When deeds and words are in accord, the whole world is transformed. Zhuangzi
In the world of cyber security, there exists a device known as a firewall. The firewall sits between the outside world and a company’s informational resources, sniffing every atomic particle of traffic asking to be let inside. It trusts nothing without examination. It is incessantly on guard, executing thousands of rules aimed at keeping out the bad and letting in only the good.
But as good as it is, the bad actors on the outside are sometimes better, and eventually, a Trojan horse slips through and brings down the business.
You and I have our own firewall. We are incessantly alert, trusting no one and no news without careful examination. We cannot afford to allow anyone or anything inside that has any intentions beyond our best interests. Beyond truth. Beyond love.
Like many businesses, we have been burned. We have allowed news inside that we later discover to be false. We have allowed people inside who we later realized just wanted to use us and then discard us.
All these experiences convince us to harden our firewall. To the point where we even keep out truth. Where we even prevent anyone from coming inside because we are afraid that their motives and intentions are malicious.

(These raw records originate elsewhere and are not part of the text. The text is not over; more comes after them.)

-- ==== Sys2Proof/Decode.lean ====
section
/-! DEFINITION. The decoder of the command stream (R81 to R86), the encoder written from the same tables, the byte
transport of R64, and `decodeTableWord`. -/

namespace Sys2Proof

/-! ## The command word (R81) -/

/-- OPCODE, bits 31:24 (R81). -/
def opcodeOf (w : Word) : BitVec 8 := w.extractLsb' 24 8

/-- RSV, bits 23:16, which must be 0 (R81). -/
def rsvOf (w : Word) : BitVec 8 := w.extractLsb' 16 8

/-- ARG, bits 15:0 (R81). -/
def argOf (w : Word) : BitVec 16 := w.extractLsb' 0 16

/-- The opcodes whose whole ARG must be 0 (R85 c): NOP, START, STOP, SWEEP, SUMMARY. -/
def argMustBeZero (op : BitVec 8) : Bool :=
  op == 0x00 || op == 0x03 || op == 0x04 || op == 0x08 || op == 0x09

/-- A command word is illegal when any of R85 (a) to (e) holds. -/
def illegalWord (w : Word) : Bool :=
  decide (0x0B ≤ (opcodeOf w).toNat)
    || rsvOf w != 0
    || (argMustBeZero (opcodeOf w) && argOf w != 0)
    || (opcodeOf w == 0x01 && (argOf w).extractLsb' 8 8 != 0)
    || (opcodeOf w == 0x0A && (argOf w).extractLsb' 4 12 != 0)

/-- The number of payload words of a legal command word (R82, R84). -/
def payloadWords (w : Word) : Nat :=
  match (opcodeOf w).toNat with
  | 0x01 => 1
  | 0x05 => (argOf w).toNat
  | 0x06 => 2 * (argOf w).toNat
  | 0x07 => 1
  | 0x08 => 2
  | 0x09 => 2
  | _ => 0

/-- The length of a command in words (R84): an illegal word is one word long. -/
def commandLength (w : Word) : Nat :=
  if illegalWord w then 1 else 1 + payloadWords w

/-! ## Decoding -/

/-- Why a stream holds no command to perform. -/
inductive DecodeError where
  /-- no word is left: the run ends at a command boundary (R71) -/
  | endOfStream
  /-- the first word is illegal (R85) -/
  | illegal
  /-- the stream ends inside the command (R71) -/
  | truncated
deriving DecidableEq, Repr

/-- Complex samples from payload words, I first, then Q (R87). -/
def pairSamples : List Word → List (Word × Word)
  | i :: q :: rest => (i, q) :: pairSamples rest
  | _ => []

/-- A 64-bit time from two payload words, low word first (R66, R83). -/
def timeOfWords (lo hi : Word) : BitVec 64 := hi ++ lo

/-- The command of a legal command word and its payload words (R82, R83). `none` when the opcode is reserved. -/
def assemble (w : Word) (payload : List Word) : Option Instr :=
  match (opcodeOf w).toNat with
  | 0x00 => some .nop
  | 0x01 => some (.cfgWrite ((argOf w).extractLsb' 0 8) (payload.headD 0))
  | 0x02 => some (.regRead (argOf w))
  | 0x03 => some .start
  | 0x04 => some .stop
  | 0x05 => some (.pushReal payload)
  | 0x06 => some (.pushComplex (pairSamples payload))
  | 0x07 => some (.setCorrection (argOf w) (payload.headD 0))
  | 0x08 => some (.sweep (timeOfWords (payload.headD 0) (payload.tail.headD 0)))
  | 0x09 => some (.summary (timeOfWords (payload.headD 0) (payload.tail.headD 0)))
  | 0x0A => some (.clearStatus ((argOf w).extractLsb' 0 4))
  | _ => none

/-- The first command of a word stream and the words after it (R70, R81 to R86), or why there is none. The meaning
of a command word never depends on the run state or on a register (R86). -/
def decode : List Word → Except DecodeError (Instr × List Word)
  | [] => .error .endOfStream
  | w :: ws =>
    if illegalWord w then .error .illegal
    else if ws.length < payloadWords w then .error .truncated
    else
      match assemble w (ws.take (payloadWords w)) with
      | some i => .ok (i, ws.drop (payloadWords w))
      | none => .error .illegal

/-! ## The byte transport (R64) -/

/-- The four bytes of a word, most significant first (R64). -/
def bytesOfWord (w : Word) : List Byte :=
  [w.extractLsb' 24 8, w.extractLsb' 16 8, w.extractLsb' 8 8, w.extractLsb' 0 8]

/-- The words that a byte transport delivers, each from 4 bytes, most significant first (R64). A word is the smallest
unit that crosses the port (R63), so 1 to 3 last bytes deliver no word (log 14). -/
def wordsOfBytes : List Byte → List Word
  | a :: b :: c :: d :: rest => (a ++ b ++ c ++ d) :: wordsOfBytes rest
  | _ => []

/-- Decoding of a byte transport's bytes, total on any bytes (R64). -/
def decodeBytes (bs : List Byte) : Except DecodeError (Instr × List Word) :=
  decode (wordsOfBytes bs)

/-! ## Encoding -/

/-- A command word: OPCODE, RSV = 0, ARG (R81). -/
def commandWord (op : BitVec 8) (arg : BitVec 16) : Word := op ++ (0 : BitVec 8) ++ arg

/-- Payload words of complex samples, I first, then Q (R87). -/
def flattenSamples : List (Word × Word) → List Word
  | [] => []
  | (i, q) :: rest => i :: q :: flattenSamples rest

/-- The two payload words of a 64-bit time, low word first (R66). -/
def wordsOfTime (t : BitVec 64) : List Word := [t.extractLsb' 0 32, t.extractLsb' 32 32]

/-- The words of a well-formed command (R82). -/
def encode : Instr → List Word
  | .nop => [commandWord 0x00 0]
  | .cfgWrite reg value => [commandWord 0x01 ((0 : BitVec 8) ++ reg), value]
  | .regRead arg => [commandWord 0x02 arg]
  | .start => [commandWord 0x03 0]
  | .stop => [commandWord 0x04 0]
  | .pushReal samples => commandWord 0x05 (BitVec.ofNat 16 samples.length) :: samples
  | .pushComplex samples => commandWord 0x06 (BitVec.ofNat 16 samples.length) :: flattenSamples samples
  | .setCorrection sel value => [commandWord 0x07 sel, value]
  | .sweep t => commandWord 0x08 0 :: wordsOfTime t
  | .summary t => commandWord 0x09 0 :: wordsOfTime t
  | .clearStatus mask => [commandWord 0x0A ((0 : BitVec 12) ++ mask)]

/-- The bytes of a well-formed command on a byte transport (R64). -/
def encodeBytes (i : Instr) : List Byte := (encode i).flatMap bytesOfWord

/-! ## The opcode table's words -/

/-- The words of an instruction whose bits are `w`, numbered as the opcode table numbers them: word k is bits
32k+31..32k of the lowest `nbits` bits of `w`. Every bit above is 0, up to the length the first word declares. -/
def tableWords (nbits w : Nat) : List Word :=
  let given := (List.range ((nbits + 31) / 32)).map fun k => BitVec.ofNat 32 ((w % 2 ^ nbits) >>> (32 * k))
  given ++ List.replicate (commandLength (given.headD 0) - given.length) 0

/-- The instruction the decoder reads from a table word laid out as the hardware stores it. -/
def decodeTableWord (nbits w : Nat) : Option Instr :=
  match decodeBytes ((tableWords nbits w).flatMap bytesOfWord) with
  | .ok (i, _) => some i
  | .error _ => none

end Sys2Proof
end

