-- ==== Sys2Proof/Machine/Slicer.lean ====
section
/-! DEFINITION. The symbol slicer: the strobe and the four-level and quadrant decisions (R126 to R135). It has no state
of its own (R134). -/

namespace Sys2Proof.Machine

open Sys2Proof

/-- Whether sample n is a strobe sample: n mod SPS = TIMING_PHASE (R128). -/
def isStrobe (c : CfgRegs) (k : CorRegs) (n : BitVec 64) : Bool := n.toNat % c.sps.toNat == k.timingPhase.toNat

/-- The outer decision threshold (R129). -/
def sliceThreshold (c : CfgRegs) (k : CorRegs) : Word := fmul (fmul fTwo c.slicerLevel) k.slicerSpan

/-- SLICE_C4FM (R129). -/
def sliceC4fm (c : CfgRegs) (k : CorRegs) (soft : Word) : Dibit :=
  let v := sane (fsub soft k.slicerOffset)
  let thr := sliceThreshold c k
  if fle thr v then 1
  else if fle 0 v then 0
  else if fle (fneg thr) v then 2
  else 3

/-- SLICE_CQPSK (R131). -/
def sliceCqpsk (k : CorRegs) (soft : Word) : Dibit :=
  let u := wrapF (fsub soft k.slicerOffset)
  if fle 0 u then (if flt u halfPiF then 0 else 1)
  else (if fle (fneg halfPiF) u then 2 else 3)

/-- SLICE: the decision rule of the modulation (R25, R128). -/
def sliceSoft (c : CfgRegs) (k : CorRegs) (soft : Word) : Dibit :=
  if c.modulation == 1 then sliceCqpsk k soft else sliceC4fm c k soft

end Sys2Proof.Machine
end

The end result is confusion and loneliness. Skepticism. Mistrust. We become increasingly jaded. That firewall becomes a shield we carry, and it grows heavier and heavier until we can barely move through life at all.
For those of us who need truth and love, we are too afraid to let it in. For those of us offering it, we find it increasingly difficult to get past those overreactive firewalls.
There is only one way to deliver the payload of truth and love that will make it through these hardened defenses: a synthesis of words and actions devoid of selfish motives and replete with a longing to see the well-being of the recipient.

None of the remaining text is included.